-- ==== Sys2Proof/Machine/Observe.lean ====
section
/-!
DEFINITION. Counters, sampling, histograms and Seam (17), and the observation fuse (R448, R449).
-/

namespace Sys2Proof.Machine

-- ===== counters (R467 to R470) =====

def cntKey (b : Option Bench) (n : Nat) : Nat :=
  match b with
  | some b => b.toNat * 9 + n
  | none => 2304 + n

/-- The cycle counter of a bench, before it wraps: what was folded in, and the cycles since (R467, R372). -/
def cycles (s : State) (b : Bench) : Nat :=
  let c := cntOf s (b.toNat * 9 + 8)
  let from_ := max c.readAt.toNat (tget 0 s.dev.entry 1).toNat
  c.value.toNat + (if benchHeld s b then 0 else (s.now.toNat - from_) * clockOf s (clusterOf b) / 1000)

/-- Folds the cycles of a cluster's benches in, before its clock stops or after it has stood (`ran` false). -/
def foldCycles (s : State) (c : Nat) (ran : Bool) : State :=
  (List.range 16).foldl (fun s i =>
    let b : Bench := BitVec.ofNat 8 (c * 16 + i)
    let k := b.toNat * 9 + 8
    let v := cntOf s k
    let n := if ran then cycles s b else v.value.toNat
    setCnt s k { v with value := BitVec.ofNat 48 n, readAt := s.now, overs := v.overs || decide (2 ^ 48 ≤ n) }) s

/-- What a counter reads, and the sticky bit it has set. -/
def cntValue (s : State) (b : Option Bench) (n : Nat) : Nat :=
  match b with
  | some b => if n = 8 then cycles s b % 2 ^ 48 else (cntOf s (b.toNat * 9 + n)).value.toNat
  | none => (cntOf s (2304 + n)).value.toNat
def cntOver (s : State) (b : Option Bench) (n : Nat) : Bool :=
  match b with
  | some b => (cntOf s (b.toNat * 9 + n)).overs || (n == 8 && decide (2 ^ 48 ≤ cycles s b))
  | none => (cntOf s (2304 + n)).overs

/-- From `s` to `t`, a nanosecond later: each counter of event 0x010 adds the shared trackers in use once per cycle of its bench's
cluster clock (R469). -/
def occupancy (s t : State) : State :=
  (t.obs.cnt.filter (fun p => p.1 < 2304 && p.1 % 9 < 8 && selMatches p.2.sel 0x010 0)).foldl (fun t p =>
    let b : Bench := BitVec.ofNat 8 (p.1 / 9)
    addItems t b (p.1 % 9) (inPool t b .shared * (cycles t b - cycles s b))) t

/-- The largest QUAL that an event accepts (Tables 17-2 to 17-4); none: not an event of the kind. -/
def qualMax (bench : Bool) (e : Nat) : Option Nat :=
  if bench then
    if 1 ≤ e ∧ e ≤ 0x24 then
      some (if [1, 2, 3, 4, 5, 0xA, 0xC, 0xD, 0xF, 0x11, 0x17].contains e then 4 else 0)
    else none
  else if 0x101 ≤ e ∧ e ≤ 0x10F then
    some (if e = 0x102 || e = 0x103 then 11 else if e = 0x105 || e = 0x106 || e = 0x108 then 8 else if e = 0x107 then 4 else 0)
  else none

/-- R468; a selector that counts nothing may name no event. -/
def selOk (bench : Bool) (v : Nat) : Bool :=
  v < 2 ^ 16 &&
  ((v % 2 ^ 14 == 0 && v < 2 ^ 15) || (match qualMax bench (v % 1024) with
    | some m => (v / 1024) % 16 ≤ m
    | none => false))

/-- A write of selectors from counter `n` on; all of them must be in order. -/
def selectorOp (s : State) (b : Option Bench) (n : Nat) (vs : List Nat) : Ans :=
  if !vs.all (selOk b.isSome) then (s, .range, 0) else
  (((List.range vs.length).zip vs).foldl (fun s p =>
    let k := cntKey b (n + p.1)
    setCnt s k { cntOf s k with sel := BitVec.ofNat 32 p.2 }) s, .ok, 0)

def execSelectorWrite (acc : Accessor) (bench : Option Bench) (n : BitVec 4) (value : BitVec 32) (s : State) :
    Host.Outcome State Fault Refusal :=
  actIf (counterOk bench n) s (fun s =>
    front s acc plainGate noNote (fun s => selectorOp s bench n.toNat [value.toNat]))

/-- W1C of the sticky bits: bit 0 the cycle counter of a bench, bit k its counter k; of the device bit k counter k. -/
def overClear (s : State) (b : Option Bench) (v : Nat) : Ans :=
  ((List.range 16).foldl (fun s i =>
    if !v.testBit i then s else
    match b with
    | some b =>
      if i = 0 then
        let k := b.toNat * 9 + 8
        setCnt s k { cntOf s k with value := BitVec.ofNat 48 (cycles s b), readAt := s.now, overs := false }
      else if 8 < i then s
      else setCnt s (b.toNat * 9 + (i - 1)) { cntOf s (b.toNat * 9 + (i - 1)) with overs := false }
    | none => setCnt s (2304 + i) { cntOf s (2304 + i) with overs := false }) s, .ok, 0)

/-- The sticky bits as they read. -/
def overBits (s : State) (b : Option Bench) : Nat :=
  match b with
  | some b => leBits ((cntOver s (some b) 8) :: (List.range 8).map (cntOver s (some b)))
  | none => leBits ((List.range 16).map (cntOver s none))
where
  leBits (l : List Bool) : Nat := l.foldr (fun (x : Bool) n => 2 * n + (if x then 1 else 0)) 0

-- ===== sampling (R471, R472) =====

/-- The record of a crossing of a bench counter (Table 17-5); without a sample the fields up to RQK are 0. -/
def benchCrossing (s : State) (b : Bench) (p : Option (Req × Sample)) : State :=
  let lost := min (tget 0 s.obs.sampLost b.toNat).toNat 0xFFFF
  let s := { s with obs := { s.obs with sampLost := tput 0 s.obs.sampLost b.toNat 0 } }
  match p with
  | none => raise s 0x3F1 (clusterIsland b)
      [(8, 0), (8, 0), (2, 0), (2, 0), (1, 0), (1, 0), (1, 0), (1, 0), (2, lost), (1, 1)]
  | some (r, m) =>
    let src := match r.org with
      | .host l _ _ => l.toNat
      | _ => if isStep r then r.queue.toNat else 0xFFFF
    raise s 0x3F1 (clusterIsland b)
      [(8, r.sa.toNat), (8, r.tracked.toNat), (2, b.toNat), (2, src), (1, m.counter.toNat + 1), (1, classCode r.cls),
       (1, rqkCode r.rqk), (1, min (m.skid - 1) 32), (2, lost), (1, 0)]

def doCrossing (s : State) (b : Option Bench) (n : BitVec 4) : State :=
  match takeFirst (fun (c : Crossing) => c.bench == b && c.n == n) s.obs.cross with
  | none => s
  | some (c, rest) =>
    let s := { s with obs := { s.obs with cross := rest } }
    match b with
    | none => raise s 0x3F2 164 [(1, n.toNat)]
    | some b =>
      if !s.obs.sampling then benchCrossing s b none
      else
        let last := tget 0 s.obs.sampLast b.toNat
        if s.obs.pend.any (fun p => p.1 == b.toNat) || (last != 0 && since s last < 10000) then
          { s with obs := { s.obs with sampLost := tinc s.obs.sampLost b.toNat } }
        else { s with obs := { s.obs with pend := s.obs.pend ++ [(b.toNat, ⟨n, c.at_, 0⟩)] } }

def execSamplingCrossing (bench : Option Bench) (n : BitVec 4) (s : State) : Host.Outcome State Fault Refusal :=
  actIf (counterOk bench n) s (fun s => doCrossing s bench n)

/-- A bench's sample has been taken or given up. -/
def endSample (s : State) (b : Bench) : State :=
  { s with obs := { s.obs with
      pend := s.obs.pend.filter (fun p => p.1 != b.toNat)
      sampLast := tput 0 s.obs.sampLast b.toNat s.now } }

/-- The request sampled has taken its tracker since the crossing, at most 33 request events after it. -/
def doSample (s : State) (b : Bench) (id : Nat) : State :=
  match s.obs.pend.find? (fun p => p.1 == b.toNat), reqOf s id with
  | some (_, m), some r =>
    if atBench b r && r.pool.isSome && 1 ≤ m.skid && m.skid ≤ 33 && since s r.tracked ≤ since s m.at_ then
      endSample (benchCrossing s b (some (r, m))) b
    else s
  | _, _ => s

def execSampleTaken (b : Bench) (id : Nat) (s : State) : Host.Outcome State Fault Refusal := act s (fun s => doSample s b id)

def doSampleTimeout (s : State) (b : Bench) : State :=
  match s.obs.pend.find? (fun p => p.1 == b.toNat) with
  | some (_, m) => if 1000000 ≤ since s m.at_ then endSample (benchCrossing s b none) b else s
  | none => s

def execSampleTimeout (b : Bench) (s : State) : Host.Outcome State Fault Refusal := act s (fun s => doSampleTimeout s b)

/-- A write of 0x60:0030: PERIODLOG in byte 0, SAMPLE in byte 1 bit 0. -/
def samplingOp (s : State) (v : Nat) : Ans :=
  if 10 ≤ v % 256 && v % 256 ≤ 48 && v / 256 ≤ 1 then
    ({ s with obs := { s.obs with samplingLog := BitVec.ofNat 8 v, sampling := v / 256 == 1 } }, .ok, 0)
  else (s, .range, 0)

def execSamplingControlWrite (acc : Accessor) (value : BitVec 32) (s : State) : Host.Outcome State Fault Refusal :=
  act s (fun s => front s acc plainGate noNote (fun s => samplingOp s value.toNat))

-- ===== histograms (R477) =====

def histClearOp (s : State) (v : Nat) : Ans :=
  ({ s with obs := { s.obs with
      hist := if v.testBit 0 then [] else s.obs.hist
      xhist := if v.testBit 1 then [] else s.obs.xhist } }, .ok, 0)

def execHistogramClear (acc : Accessor) (value : BitVec 32) (s : State) : Host.Outcome State Fault Refusal :=
  act s (fun s => front s acc plainGate noNote (fun s => histClearOp s value.toNat))

-- ===== Seam: its buffer (R480 to R482) =====

def seamOf (s : State) : SeamS := s.obs.seam
def setSeam (s : State) (m : SeamS) : State := { s with obs := { s.obs with seam := m } }

/-- The export port is enabled. -/
def exportOn (m : SeamS) : Bool := m.exportSet.getLsbD 0

/-- LEN of a record type (Table 17-10). -/
def seamLen (t : Nat) : Nat := if t = 6 then 96 else if t = 8 then 80 else 32

def recLen (r : SeamRec) : Nat := 16 + r.body.length

/-- A record with its LEN as given. -/
def recBytes (r : SeamRec) (len : Nat) : List Byte :=
  leBytes 2 len ++ [r.type, r.flags] ++ leBytes 4 r.seq.toNat ++ leBytes 8 r.time.toNat ++ r.body

def bufBytes (m : SeamS) : Nat := (m.buf.map recLen).foldl (· + ·) 0

/-- Drops what every enabled sink has taken; with no sink enabled the buffer keeps its records. -/
def seamTrim (m : SeamS) : SeamS :=
  let k := if m.ringOn && exportOn m then min m.ringNext m.expNext
           else if m.ringOn then m.ringNext else if exportOn m then m.expNext else 0
  { m with buf := m.buf.drop k, ringNext := m.ringNext - k, expNext := m.expNext - k }

/-- Drops the oldest records until `need` bytes fit. -/
def seamMakeRoom (need : Nat) : Nat → SeamS → SeamS
  | 0, m => m
  | n + 1, m =>
    if bufBytes m + need ≤ 4194304 then m
    else seamMakeRoom need n { m with buf := m.buf.drop 1, ringNext := m.ringNext - 1, expNext := m.expNext - 1 }

-- ===== capture (R481, R482) =====

/-- Bytes `off` to `off + n - 1` of filter `i`. -/
def filterField (m : SeamS) (i off n : Nat) : Nat := leNat ((m.filters.drop (16 * i + off)).take n)

/-- Filter `i` passes the observation, its SAMPLE aside. -/
def filterPasses (m : SeamS) (i : Nat) (o : SeamObs) : Bool :=
  let t := o.type.toNat
  let f := filterField m i
  let sel := fun (mask n : Nat) => mask == 0 || mask.testBit n
  (f 0 2).testBit t &&
  (!(t ≤ 3) || sel (f 2 1) (classCode o.cls)) &&
  (!(t == 1 || t == 3) || sel (f 4 1) o.link.toNat) &&
  (!(t == 2 || (4 ≤ t && t ≤ 7)) || sel (f 6 2) o.cluster.toNat) &&
  (!(t == 1 || t == 3) || !((f 12 4).testBit 31) ||
    ((f 8 4) % 2 ^ 18 ≤ o.gib.toNat && o.gib.toNat ≤ (f 12 4) % 2 ^ 18))

/-- Counts the filters an observation passes, and says whether one captures it: the first of every 2^SAMPLE. -/
def filterAll (m : SeamS) (o : SeamObs) : SeamS × Bool :=
  (List.range 4).foldl (fun (a : SeamS × Bool) i =>
    if !filterPasses a.1 i o then a else
    let n := tget 0 a.1.filterCount i
    let k := filterField a.1 i 3 1
    ({ a.1 with filterCount := tput 0 a.1.filterCount i (n + 1) }, a.2 || n.toNat % 2 ^ k == 0)) (m, false)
+++
**Exercise:**
Scan the entries above for the string "sampLast" and copy each line that contains it.

**Written solution:**
        let last := tget 0 s.obs.sampLast b.toNat
      sampLast := tput 0 s.obs.sampLast b.toNat s.now } }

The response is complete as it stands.